Umean = 50, 10  ; user-scaling = 50 +logit*10

Positive = 1,2,3 ; the examinees have greater creativity with greater score

Non-centered = 1 ; examinees and items are centered on 0, judges are allowed to float

Model = ?,?,?,R9 ; judges, examinees and items produce ratings on "Creativity".

Labels=   ; to name the components

1,Judges  ; name of first facet

1=Avogadro  ; names of elements within facet

2=Brahe   ; these must be named, or they are treated as missing

3=Cavendish

4=Davey

*

2,Examinees

2=Betty 

5=Edward

7=George

1=Anne

3=Chris 

4=David 

6=Fred 

*

3,Items

1=Attack

2=Basis

3=Clarity

4=Daring

5=Enthusiasm

*

Dvalues = 3, 1-5 ; put in constant value for the 3 facet entry in the data

 

Data=

1,1, 5,5,3,5,3 ; typical paired-rater design

1,2, 9,7,5,8,5 ; raters 1 and 2 rate examinees 1, 2, 3

1,3, 3,3,3,7,1

2,1, 6,5,4,6,3

2,2, 8,7,5,7,2

2,3, 4,5,3,6,6

3,4, 5,3,3,3,1 ; raters 3 and 4 rate examinees 4, 5, 6, 7

3,5, 9,7,7,7,7

3,6, 3,3,3,5,3

3,7, 7,7,7,5,7

4,4, 5,6,4,5,5

4,5, 2,4,3,2,3

4,6, 4,4,6,4,2

4,7, 3,3,5,5,4

 

In the Iteration Report to the screen:

Consolidating 2 subsets..

 2 subsets remain

Warning (6)! There may be 2 disjoint subsets

 

In the Output file:

Table 6.0.0  Disjoint Subset Element Listing.

 

Subset number: 1

Facet: 1. Judges  2 Elements: 1 2

Facet: 2. Examinees  3 Elements: 1-3

 

Subset number: 2

Facet: 1. Judges  2 Elements: 3 4

Facet: 2. Examinees  4 Elements: 4-7

 

 

 

Investigating the ambiguity:

Click on the Output Files Menu pull-down menu

Click on Winsteps control & data file

This enables you to construct data files showing the pattern of responses of one facet against another.
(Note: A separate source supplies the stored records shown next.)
@[simp] theorem State.setSp_a (s : State) (w : Addr) : (s.setSp w).a = s.a := rfl
@[simp] theorem State.setSp_b (s : State) (w : Addr) : (s.setSp w).b = s.b := rfl
@[simp] theorem State.setSp_pc (s : State) (w : Addr) : (s.setSp w).pc = s.pc := rfl
@[simp] theorem State.setSp_sp (s : State) (w : Addr) : (s.setSp w).sp = w := rfl
@[simp] theorem State.setSp_bp (s : State) (w : Addr) : (s.setSp w).bp = s.bp := rfl
@[simp] theorem State.setSp_flagZ (s : State) (w : Addr) : (s.setSp w).flagZ = s.flagZ := rfl
@[simp] theorem State.setSp_flagM (s : State) (w : Addr) : (s.setSp w).flagM = s.flagM := rfl
@[simp] theorem State.setSp_flagC (s : State) (w : Addr) : (s.setSp w).flagC = s.flagC := rfl
@[simp] theorem State.setSp_flagV (s : State) (w : Addr) : (s.setSp w).flagV = s.flagV := rfl
@[simp] theorem State.setSp_mem (s : State) (w : Addr) : (s.setSp w).mem = s.mem := rfl
@[simp] theorem State.setSp_console (s : State) (w : Addr) : (s.setSp w).console = s.console := rfl
@[simp] theorem State.setSp_readByte (s : State) (w : Addr) (y : Addr) : (s.setSp w).readByte y = s.readByte y := rfl
@[simp] theorem State.setSp_readWord (s : State) (w : Addr) (y : Addr) : (s.setSp w).readWord y = s.readWord y := rfl

@[simp] theorem State.setBp_a (s : State) (w : Addr) : (s.setBp w).a = s.a := rfl
@[simp] theorem State.setBp_b (s : State) (w : Addr) : (s.setBp w).b = s.b := rfl
@[simp] theorem State.setBp_pc (s : State) (w : Addr) : (s.setBp w).pc = s.pc := rfl
@[simp] theorem State.setBp_sp (s : State) (w : Addr) : (s.setBp w).sp = s.sp := rfl
@[simp] theorem State.setBp_bp (s : State) (w : Addr) : (s.setBp w).bp = w := rfl
@[simp] theorem State.setBp_flagZ (s : State) (w : Addr) : (s.setBp w).flagZ = s.flagZ := rfl
@[simp] theorem State.setBp_flagM (s : State) (w : Addr) : (s.setBp w).flagM = s.flagM := rfl
@[simp] theorem State.setBp_flagC (s : State) (w : Addr) : (s.setBp w).flagC = s.flagC := rfl
@[simp] theorem State.setBp_flagV (s : State) (w : Addr) : (s.setBp w).flagV = s.flagV := rfl
@[simp] theorem State.setBp_mem (s : State) (w : Addr) : (s.setBp w).mem = s.mem := rfl
@[simp] theorem State.setBp_console (s : State) (w : Addr) : (s.setBp w).console = s.console := rfl
@[simp] theorem State.setBp_readByte (s : State) (w : Addr) (y : Addr) : (s.setBp w).readByte y = s.readByte y := rfl
@[simp] theorem State.setBp_readWord (s : State) (w : Addr) (y : Addr) : (s.setBp w).readWord y = s.readWord y := rfl

@[simp] theorem State.setFlags_a (s : State) (x : AluResult) : (s.setFlags x).a = s.a := rfl
@[simp] theorem State.setFlags_b (s : State) (x : AluResult) : (s.setFlags x).b = s.b := rfl
@[simp] theorem State.setFlags_pc (s : State) (x : AluResult) : (s.setFlags x).pc = s.pc := rfl
@[simp] theorem State.setFlags_sp (s : State) (x : AluResult) : (s.setFlags x).sp = s.sp := rfl
@[simp] theorem State.setFlags_bp (s : State) (x : AluResult) : (s.setFlags x).bp = s.bp := rfl
@[simp] theorem State.setFlags_flagZ (s : State) (x : AluResult) : (s.setFlags x).flagZ = zeroFlag x.value := rfl
@[simp] theorem State.setFlags_flagM (s : State) (x : AluResult) : (s.setFlags x).flagM = minusFlag x.value := rfl
@[simp] theorem State.setFlags_flagC (s : State) (x : AluResult) : (s.setFlags x).flagC = x.carry := rfl
@[simp] theorem State.setFlags_flagV (s : State) (x : AluResult) : (s.setFlags x).flagV = x.overflow := rfl
@[simp] theorem State.setFlags_mem (s : State) (x : AluResult) : (s.setFlags x).mem = s.mem := rfl
@[simp] theorem State.setFlags_console (s : State) (x : AluResult) : (s.setFlags x).console = s.console := rfl
@[simp] theorem State.setFlags_readByte (s : State) (x : AluResult) (y : Addr) : (s.setFlags x).readByte y = s.readByte y := rfl
@[simp] theorem State.setFlags_readWord (s : State) (x : AluResult) (y : Addr) : (s.setFlags x).readWord y = s.readWord y := rfl

@[simp] theorem State.clearCV_a (s : State) : s.clearCV.a = s.a := rfl
@[simp] theorem State.clearCV_b (s : State) : s.clearCV.b = s.b := rfl
@[simp] theorem State.clearCV_pc (s : State) : s.clearCV.pc = s.pc := rfl
@[simp] theorem State.clearCV_sp (s : State) : s.clearCV.sp = s.sp := rfl
@[simp] theorem State.clearCV_bp (s : State) : s.clearCV.bp = s.bp := rfl
@[simp] theorem State.clearCV_flagZ (s : State) : s.clearCV.flagZ = s.flagZ := rfl
@[simp] theorem State.clearCV_flagM (s : State) : s.clearCV.flagM = s.flagM := rfl
@[simp] theorem State.clearCV_flagC (s : State) : s.clearCV.flagC = false := rfl
@[simp] theorem State.clearCV_flagV (s : State) : s.clearCV.flagV = false := rfl
@[simp] theorem State.clearCV_mem (s : State) : s.clearCV.mem = s.mem := rfl
@[simp] theorem State.clearCV_console (s : State) : s.clearCV.console = s.console := rfl
@[simp] theorem State.clearCV_readByte (s : State) (y : Addr) : s.clearCV.readByte y = s.readByte y := rfl
@[simp] theorem State.clearCV_readWord (s : State) (y : Addr) : s.clearCV.readWord y = s.readWord y := rfl

@[simp] theorem State.writeByte_a (s : State) (w : Addr) (v : Byte) : (s.writeByte w v).a = s.a := rfl
@[simp] theorem State.writeByte_b (s : State) (w : Addr) (v : Byte) : (s.writeByte w v).b = s.b := rfl
@[simp] theorem State.writeByte_pc (s : State) (w : Addr) (v : Byte) : (s.writeByte w v).pc = s.pc := rfl
@[simp] theorem State.writeByte_sp (s : State) (w : Addr) (v : Byte) : (s.writeByte w v).sp = s.sp := rfl
@[simp] theorem State.writeByte_bp (s : State) (w : Addr) (v : Byte) : (s.writeByte w v).bp = s.bp := rfl
@[simp] theorem State.writeByte_flagZ (s : State) (w : Addr) (v : Byte) : (s.writeByte w v).flagZ = s.flagZ := rfl
@[simp] theorem State.writeByte_flagM (s : State) (w : Addr) (v : Byte) : (s.writeByte w v).flagM = s.flagM := rfl
@[simp] theorem State.writeByte_flagC (s : State) (w : Addr) (v : Byte) : (s.writeByte w v).flagC = s.flagC := rfl
@[simp] theorem State.writeByte_flagV (s : State) (w : Addr) (v : Byte) : (s.writeByte w v).flagV = s.flagV := rfl
@[simp] theorem State.writeByte_mem (s : State) (w : Addr) (v : Byte) : (s.writeByte w v).mem = s.mem.write w.toNat v := rfl
@[simp] theorem State.writeByte_console (s : State) (w : Addr) (v : Byte) : (s.writeByte w v).console = s.console := rfl

@[simp] theorem State.writeWord_a (s : State) (w x : Addr) : (s.writeWord w x).a = s.a := rfl
@[simp] theorem State.writeWord_b (s : State) (w x : Addr) : (s.writeWord w x).b = s.b := rfl
@[simp] theorem State.writeWord_pc (s : State) (w x : Addr) : (s.writeWord w x).pc = s.pc := rfl
@[simp] theorem State.writeWord_sp (s : State) (w x : Addr) : (s.writeWord w x).sp = s.sp := rfl
@[simp] theorem State.writeWord_bp (s : State) (w x : Addr) : (s.writeWord w x).bp = s.bp := rfl
@[simp] theorem State.writeWord_flagZ (s : State) (w x : Addr) : (s.writeWord w x).flagZ = s.flagZ := rfl
@[simp] theorem State.writeWord_flagM (s : State) (w x : Addr) : (s.writeWord w x).flagM = s.flagM := rfl
@[simp] theorem State.writeWord_flagC (s : State) (w x : Addr) : (s.writeWord w x).flagC = s.flagC := rfl
@[simp] theorem State.writeWord_flagV (s : State) (w x : Addr) : (s.writeWord w x).flagV = s.flagV := rfl
@[simp] theorem State.writeWord_mem (s : State) (w x : Addr) : (s.writeWord w x).mem = (s.mem.write w.toNat (loByte x)).write (w + 1).toNat (hiByte x) := rfl
@[simp] theorem State.writeWord_console (s : State) (w x : Addr) : (s.writeWord w x).console = s.console := rfl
Subsetting will show as distinctive patterns.

 

Here is what it looks like with Examinees as rows, and Judges as columns:

1 Anne    ; item-column labels

2 Betty

3 Chris

4 David

5 Edward

6 Fred

7 George

END LABELS

 5 9 3 . . . . 1 Avogadro   ; row data + label

 6 8 4 . . . . 2 Brahe

 . . . 5 9 3 7 3 Cavendish

 . . . 5 2 4 3 4 Davey

 

Resolving the ambiguity:

 

Click on the Output Files Menu pull-down menu.

Click on Subset group-anchor file.

This produces:

 

To resolve subset problems, copy-and-paste after Labels=

Non-center= must reference a facet that is not anchored or group-anchored.

 

Group anchor this facet:

 

1,Judges, G ; group-anchoring at Umean = 50

1,Avogadro,50, 1

2,Brahe,50, 1

3,Cavendish,50, 2

4,Davey,50, 2

*

 

And/or group anchor this facet:

 

2,Examinees, G ; group-anchoring at Umean = 50

1,Anne,50, 1

2,Betty,50, 1

3,Chris,50, 1

4,David,50, 2

5,Edward,50, 2

6,Fred,50, 2

7,George,50, 2

*

 

Action:

To establish an unambiguous measurement structure,

(a) We can assert that the rater pairs have the same mean severity (i.e., are randomly equivalent) using group-anchoring:

Non-center=2   ; facet 2 is allowed to float, because facet 1 will be group-anchored.

1,Judges, G ; group-anchor

1=Avogadro,50, 1  ; rater 1 is in group 1 with a mean value of 0.

2=Brahe,50, 1  

3=Cavendish,50, 2  ; rater 3 is in group 2 with a mean value of 0.

4=Davey,50, 2

*

 

or (b) We can assert that the examinee samples have the same mean ability (i.e., are randomly equivalent):

Non-center=1   ; facet 1 is allowed to float, because facet 2 will be group-anchored.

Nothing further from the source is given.